**EXERCISE GOAL:** Below are some records. Return exactly the lines from the one containing "bytes known under" through the one containing "s with keyed", both included, and only those.

**********

/-- A second-stage entry replaced by the hardware: a word that changes stands so for whoever reads it. -/
def setGbn (s : State) (g e : Nat) : State :=
  let pa := gbnAddr s g
  let t := rawWrite s .hbm pa (bytesOf 32 e)
  (List.range 4).foldl (fun t i =>
    if hbmNat s (pa + 8 * i) 8 = bits e (64 * i + 63) (64 * i) then t else dropLog t .hbm (pa + 8 * i) 8) t

/-- VALID and BASE of a second-stage entry replaced by an agent's write, which an NMA unit sees as any write (R295). -/
def putValid (s : State) (a : Agent) (g e : Nat) : State :=
  let pa := gbnAddr s g
  (List.range 2).foldl (fun t i =>
    let w := bits e (64 * i + 63) (64 * i)
    if hbmNat s (pa + 8 * i) 8 = w then t else writeAs t a .hbm (pa + 8 * i) (bytesOf 8 w)) s

def geFrame (e : Nat) : Nat := bits e 35 0 * 4096
def geValid (e : Nat) : Nat := bits e 55 40
def geBase (e : Nat) : Nat := bits e 103 64
def geRefcnt (e : Nat) : Nat := bits e 127 112
def geFp (e : Nat) : Nat := bits e 191 128
def geOwner (e : Nat) : Nat := bits e 203 192
def geShr (e : Nat) : Bool := e.testBit 204
def gePin (e : Nat) : Bool := e.testBit 205
def geCmp (e : Nat) : Bool := e.testBit 206
def geLive (e : Nat) : Bool := e.testBit 207
def geFpv (e : Nat) : Bool := e.testBit 208

/-- A second-stage entry with its reference count, SHR following it (R268, R272). -/
def geSetRefcnt (e n : Nat) : Nat := putBits (putBits e 127 112 n) 204 204 (if 2 ≤ n then 1 else 0)

/-- The address of the reference of block b of the map a BLK leaf names (R267). -/
def refAddr (leaf va : Nat) : Nat := teAddr leaf + 128 * bits (teAux leaf) 4 0 + 8 * bits va 15 12

/-- Full/empty bits of a range made empty (R253, R261). -/
def emptyBits (s : State) (pa n : Nat) : State :=
  { s with full := s.full.filter fun a => decide (a < pa) || decide (pa + n ≤ a) }

/-- The full/empty bit of an aligned word (R153). -/
def isFull (s : State) (pa : Nat) : Bool := s.full.contains pa

/-- The full/empty bit set or cleared. -/
def setFull (s : State) (pa : Nat) (b : Bool) : State :=
  if b then { s with full := setInsert pa s.full } else { s with full := s.full.filter fun a => a ≠ pa }

/-- The parts of veils outside a range. -/
def cutVeils (lo hi : Nat) (vs : List (Nat × Nat × Nat × Mem)) : List (Nat × Nat × Nat × Mem) :=
  vs.flatMap fun v =>
    if hi ≤ v.1 ∨ v.2.1 ≤ lo then [v]
    else
      let part := fun (a b : Nat) => if a < b then [(a, b, v.2.2.1, v.2.2.2.filter fun c => decide (a ≤ c.1) && decide (c.1 < b))] else []
      part v.1 lo ++ part hi v.2.1

/-- The bytes of a range of HBM replaced by bytes that nothing is known of (R261). -/
def blur (s : State) (pa n : Nat) : State :=
  let (k, s) := fresh s
  dropLog { s with
    hbm := memClear s.hbm pa n, fog := cutFog pa (pa + n) s.fog ++ [(pa, pa + n, k)], veils := cutVeils pa (pa + n) s.veils } .hbm pa n

/-- The whole cipher blocks of a range in which no byte has been written since they came to stand under another key. -/
def untouchedBlocks (s : State) (lo hi : Nat) : List (Nat × Nat) :=
  (s.fog.map fun f => ((max f.1 lo + 15) / 16 * 16, min f.2.1 hi / 16 * 16)).filter fun r => decide (r.1 < r.2)

/-- The ranges of [lo, hi) outside some ranges. -/
def outside (lo hi : Nat) (rs : List (Nat × Nat)) : List (Nat × Nat) :=
  rs.foldl (fun acc r => acc.flatMap fun a =>
    if r.2 ≤ a.1 ∨ a.2 ≤ r.1 then [a]
    else (if a.1 < r.1 then [(a.1, r.1)] else []) ++ (if r.2 < a.2 then [(r.2, a.2)] else [])) [(lo, hi)]

/-- What stands in a range under other keys than a new one, and the bytes that the new key makes readable again (R259): the
bytes known under the old key come to stand veiled; a block veiled before and not written since keeps its key. -/
def reveil (s : State) (lo hi old key : Nat) : List (Nat × Nat × Nat × Mem) × List (Nat × Nat × Nat × Mem) :=
  let kept := untouchedBlocks s lo hi
  let inside := fun (v : Nat × Nat × Nat × Mem) =>
    (max v.1 lo, min v.2.1 hi, v.2.2.1, v.2.2.2.filter fun c => decide (lo ≤ c.1) && decide (c.1 < hi))
  let inRange := fun (r : Nat × Nat) => s.hbm.filter fun c => decide (r.1 ≤ c.1) && decide (c.1 < r.2)
  let veiled := (s.veils.map inside).filter fun v => decide (v.1 < v.2.1)
  let before := (outside lo hi kept).foldl (fun vs r => cutVeils r.1 r.2 vs) veiled
  let now := (outside lo hi (s.fog.map fun f => (f.1, f.2.1))).map fun r => (r.1, r.2, old, inRange r)
  ((before ++ now).filter (fun v => v.2.2.1 ≠ key), before.filter fun v => v.2.2.1 = key)

/-- Bytes that a key makes readable again. -/
def unveil (s : State) (v : Nat × Nat × Nat × Mem) : State :=
  { s with hbm := v.2.2.2.foldl (fun m c => memPut m c.1 [c.2]) s.hbm, fog := cutFog v.1 v.2.1 s.fog }

/-- A range of HBM that comes to stand under another key (R259, R261): its bytes are left-over bytes of no usable relation, but
for the cipher blocks that were last written under the new key. -/
def rekey (s : State) (pa n old key : Nat) : State :=
  let (hidden, back) := reveil s pa (pa + n) old key
  let others := cutVeils pa (pa + n) s.veils
  back.foldl unveil { blur s pa n with veils := others ++ hidden }

/-- The keys under which the bytes of a range stand (R259), as (low, high, key): what no owner's frame has held stands under the
root monitor's. -/
def keysIn (s : State) (lo hi : Nat) : List (Nat × Nat × Nat) :=
  let own := (s.keyed.map fun r => (max r.1 lo, min r.2.1 hi, r.2.2)).filter fun r => decide (r.1 < r.2.1)
  own ++ (outside lo hi (own.map fun r => (r.1, r.2.1))).map fun r => (r.1, r.2, 0)

/-- A range that comes under an owner's key: its bytes become left-over bytes of no usable relation unless they stand under that
key (R259, R261). -/
def claimKeys (s : State) (pa size owner : Nat) : State :=
  let old := (keysIn s pa (pa + size)).filter fun r => r.2.2 ≠ owner
  let s := { s with keyed := cutFog pa (pa + size) s.keyed ++ [(pa, pa + size, owner)] }
  old.foldl (fun s r => rekey s r.1 (r.2.1 - r.1) r.2.2 owner) s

**********

**RESPONSE FOR THIS EXERCISE:**
bytes known under the old key come to stand veiled; a block veiled before and not written since keeps its key. -/
def reveil (s : State) (lo hi old key : Nat) : List (Nat × Nat × Nat × Mem) × List (Nat × Nat × Nat × Mem) :=
  let kept := untouchedBlocks s lo hi
  let inside := fun (v : Nat × Nat × Nat × Mem) =>
    (max v.1 lo, min v.2.1 hi, v.2.2.1, v.2.2.2.filter fun c => decide (lo ≤ c.1) && decide (c.1 < hi))
  let inRange := fun (r : Nat × Nat) => s.hbm.filter fun c => decide (r.1 ≤ c.1) && decide (c.1 < r.2)
  let veiled := (s.veils.map inside).filter fun v => decide (v.1 < v.2.1)
  let before := (outside lo hi kept).foldl (fun vs r => cutVeils r.1 r.2 vs) veiled
  let now := (outside lo hi (s.fog.map fun f => (f.1, f.2.1))).map fun r => (r.1, r.2, old, inRange r)
  ((before ++ now).filter (fun v => v.2.2.1 ≠ key), before.filter fun v => v.2.2.1 = key)

/-- Bytes that a key makes readable again. -/
def unveil (s : State) (v : Nat × Nat × Nat × Mem) : State :=
  { s with hbm := v.2.2.2.foldl (fun m c => memPut m c.1 [c.2]) s.hbm, fog := cutFog v.1 v.2.1 s.fog }

/-- A range of HBM that comes to stand under another key (R259, R261): its bytes are left-over bytes of no usable relation, but
for the cipher blocks that were last written under the new key. -/
def rekey (s : State) (pa n old key : Nat) : State :=
  let (hidden, back) := reveil s pa (pa + n) old key
  let others := cutVeils pa (pa + n) s.veils
  back.foldl unveil { blur s pa n with veils := others ++ hidden }

/-- The keys under which the bytes of a range stand (R259), as (low, high, key): what no owner's frame has held stands under the
root monitor's. -/
def keysIn (s : State) (lo hi : Nat) : List (Nat × Nat × Nat) :=
  let own := (s.keyed.map fun r => (max r.1 lo, min r.2.1 hi, r.2.2)).filter fun r => decide (r.1 < r.2.1)
  own ++ (outside lo hi (own.map fun r => (r.1, r.2.1))).map fun r => (r.1, r.2, 0)

/-- A range that comes under an owner's key: its bytes become left-over bytes of no usable relation unless they stand under that
key (R259, R261). -/
def claimKeys (s : State) (pa size owner : Nat) : State :=
  let old := (keysIn s pa (pa + size)).filter fun r => r.2.2 ≠ owner
  let s := { s with keyed := cutFog pa (pa + size) s.keyed ++ [(pa, pa + size, owner)] }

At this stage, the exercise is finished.